Moore had five grandchildren. She died in Huntsville, Ontario on August 5, 2026, at the age of 79.

==Filmography==
===Film===

| Year | Title | Role | Notes |
| 1971 | Rip-Off | Nancy |  |
| 1976 | Second Wind | Paula |  |
| 1979 | Murder by Decree | Mrs. Lees |  |
| 1981 | The Amateur | Newscaster |  |
| 1983 | A Christmas Story | Miss Shields |  |
| 1985 | Overnight | Leslie |  |
| 1987 | Rolling Vengeance | Misty's Mother |  |
| Taking Care of Terrific | Mrs. Cameron | TV movie |
| Mr.

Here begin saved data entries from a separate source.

@[simp] theorem Dev.post_up (d : Dev) (block code sev owner inst : Nat) (data : List Nat) : (d.post block code sev owner inst data).up = d.up :=
  (congrArg Dev.up (d.rest_post block code sev owner inst data) :)
@[simp] theorem Dev.post_drawn (d : Dev) (block code sev owner inst : Nat) (data : List Nat) : (d.post block code sev owner inst data).drawn = d.drawn :=
  (congrArg Dev.drawn (d.rest_post block code sev owner inst data) :)
@[simp] theorem Dev.post_bus (d : Dev) (block code sev owner inst : Nat) (data : List Nat) : (d.post block code sev owner inst data).bus = d.bus :=
  (congrArg Dev.bus (d.rest_post block code sev owner inst data) :)
@[simp] theorem Dev.post_dead (d : Dev) (block code sev owner inst : Nat) (data : List Nat) : (d.post block code sev owner inst data).dead = d.dead :=
  (congrArg Dev.dead (d.rest_post block code sev owner inst data) :)
@[simp] theorem Dev.post_frm (d : Dev) (block code sev owner inst : Nat) (data : List Nat) : (d.post block code sev owner inst data).frm = d.frm :=
  (congrArg Dev.frm (d.rest_post block code sev owner inst data) :)
@[simp] theorem Dev.post_wld (d : Dev) (block code sev owner inst : Nat) (data : List Nat) : (d.post block code sev owner inst data).wld = d.wld :=
  (congrArg Dev.wld (d.rest_post block code sev owner inst data) :)
@[simp] theorem Dev.post_stg (d : Dev) (block code sev owner inst : Nat) (data : List Nat) : (d.post block code sev owner inst data).stg = d.stg :=
  (congrArg Dev.stg (d.rest_post block code sev owner inst data) :)
@[simp] theorem Dev.post_tim (d : Dev) (block code sev owner inst : Nat) (data : List Nat) : (d.post block code sev owner inst data).tim = d.tim :=
  (congrArg Dev.tim (d.rest_post block code sev owner inst data) :)
@[simp] theorem Dev.post_tta (d : Dev) (block code sev owner inst : Nat) (data : List Nat) : (d.post block code sev owner inst data).tta = d.tta :=
  (congrArg Dev.tta (d.rest_post block code sev owner inst data) :)
@[simp] theorem Dev.post_chans (d : Dev) (block code sev owner inst : Nat) (data : List Nat) : (d.post block code sev owner inst data).chans = d.chans :=
  (congrArg Dev.chans (d.rest_post block code sev owner inst data) :)
@[simp] theorem Dev.post_hv (d : Dev) (block code sev owner inst : Nat) (data : List Nat) : (d.post block code sev owner inst data).hv = d.hv :=
  (congrArg Dev.hv (d.rest_post block code sev owner inst data) :)
@[simp] theorem Dev.post_lios (d : Dev) (block code sev owner inst : Nat) (data : List Nat) : (d.post block code sev owner inst data).lios = d.lios :=
  (congrArg Dev.lios (d.rest_post block code sev owner inst data) :)
@[simp] theorem Dev.post_fab (d : Dev) (block code sev owner inst : Nat) (data : List Nat) : (d.post block code sev owner inst data).fab = d.fab :=
  (congrArg Dev.fab (d.rest_post block code sev owner inst data) :)
@[simp] theorem Dev.post_msec (d : Dev) (block code sev owner inst : Nat) (data : List Nat) : (d.post block code sev owner inst data).msec = d.msec :=
  (congrArg Dev.msec (d.rest_post block code sev owner inst data) :)
@[simp] theorem Dev.post_sid (d : Dev) (block code sev owner inst : Nat) (data : List Nat) : (d.post block code sev owner inst data).sid = d.sid :=
  (congrArg Dev.sid (d.rest_post block code sev owner inst data) :)
@[simp] theorem Dev.post_prt (d : Dev) (block code sev owner inst : Nat) (data : List Nat) : (d.post block code sev owner inst data).prt = d.prt :=
  (congrArg Dev.prt (d.rest_post block code sev owner inst data) :)
@[simp] theorem Dev.post_tan (d : Dev) (block code sev owner inst : Nat) (data : List Nat) : (d.post block code sev owner inst data).tan = d.tan :=
  (congrArg Dev.tan (d.rest_post block code sev owner inst data) :)
@[simp] theorem Dev.post_sbx (d : Dev) (block code sev owner inst : Nat) (data : List Nat) : (d.post block code sev owner inst data).sbx = d.sbx :=
  (congrArg Dev.sbx (d.rest_post block code sev owner inst data) :)
@[simp] theorem Dev.post_ce (d : Dev) (block code sev owner inst : Nat) (data : List Nat) : (d.post block code sev owner inst data).ce = d.ce :=
  (congrArg Dev.ce (d.rest_post block code sev owner inst data) :)
@[simp] theorem Dev.post_dbg (d : Dev) (block code sev owner inst : Nat) (data : List Nat) : (d.post block code sev owner inst data).dbg = d.dbg :=
  (congrArg Dev.dbg (d.rest_post block code sev owner inst data) :)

Nobody | Narrator | Short film |
| 1992 | Terror on Track 9 | Bank Manager | TV movie |
| 1994 | My Summer Story | Miss Shields |  |
| 1995 | The Man in the Attic | Another wife | TV movie |
| 1996 | The Deliverance of Elaine | Mary Ann | TV movie |
| Gotti | Judge | TV movie |
| Undue Influence | Corrections Officer | TV movie |
| 1999 | God's New Plan | Kate Young | TV movie |
| 2001 | Focus | Woman #1 in Theater |  |
| 2002 | Torso: The Evelyn Dick Story | Nurse Gowtand | TV movie |
| The Scream Team | Friendly Woman | TV movie |
| 2003 | Rolie Polie Olie: The Baby Bot Chase | Polie-Anna | TV movie |
| 2008 | A Christmas Story Documentary: Road Trip for Ralphie | Herself |  |
| The Untold Christmas Story | Herself |  |
| 2009 | Clarkworld | Herself |  |
| 2011 | Down the Road Again | Annie Burns |  |
| 2012 | The Cast of a Christmas Story: Where Are They Now? | Herself | TV movie |
| 2014 | The Anniversary | Evelyn |  |
| 2017 | High-Rise Rescue | Maxine Smith |  |

===Television===

| Year | Title | Role | Notes |
| 1961 | Encounter |  | Episode: "Breaking Point" |
| 1972–1975 | Police Surgeon | Ruth/Mary/Wilma/Marta Morgan/Amy | 5 episodes |
| 1977 | Sidestreet | Eleanor Slater | Episode: "Stakeout" |
| 1980 | The Littlest Hobo | Mrs. Baxter | Episode: "Snapshot" |
| For the Record |  | Episode: "Lyon's Den" |
| 1988 | T. and T. | Mrs. Lewelyn | Episode: "And Baby Makes Nine" |
| 1989–1990 | Friday the 13th: The Series | Nurse Dana/Dr. Meade | 2 episodes |
| 1992 | E.N.G. | Dr. Holtfield | Episode: "Harvest" |
| 1995 | Avonlea | Guest #2 | Episode: "What a Tangled Web We Weave" |
| 1996 | PSI Factor: Chronicles of the Paranormal | Sarah Kilmartin | Episode: "The Transient/Two Lost Old Men" |
| 2001 | RoboCop: Prime Directives | The Old Woman (CEO) | 2 episodes |
| 2002 | Odyssey 5 | Video Shrink | Episode: "L.D.U. 7" |
| 2003–2004 | Rolie Polie Olie | Polie-Anna (voice) | 6 episodes |
| 2005 | This Is Wonderland | Stacey's Grandma | 1 episode |
| 2011 | The Kennedys | Mrs. Shaw | 3 episodes |

==Awards==
In 1976, Moore won Best Supporting Actress for her role as Paula in the film Second Wind at the 27th Canadian Film Awards.

In 1984, Moore was nominated for Best Supporting Actress for her role as Miss Shields in the film A Christmas Story at the 5th Genie Awards.

In 2001, Moore won the Dora Mavor Moore Best Actress Award for her performance on stage in The Walls of Africa.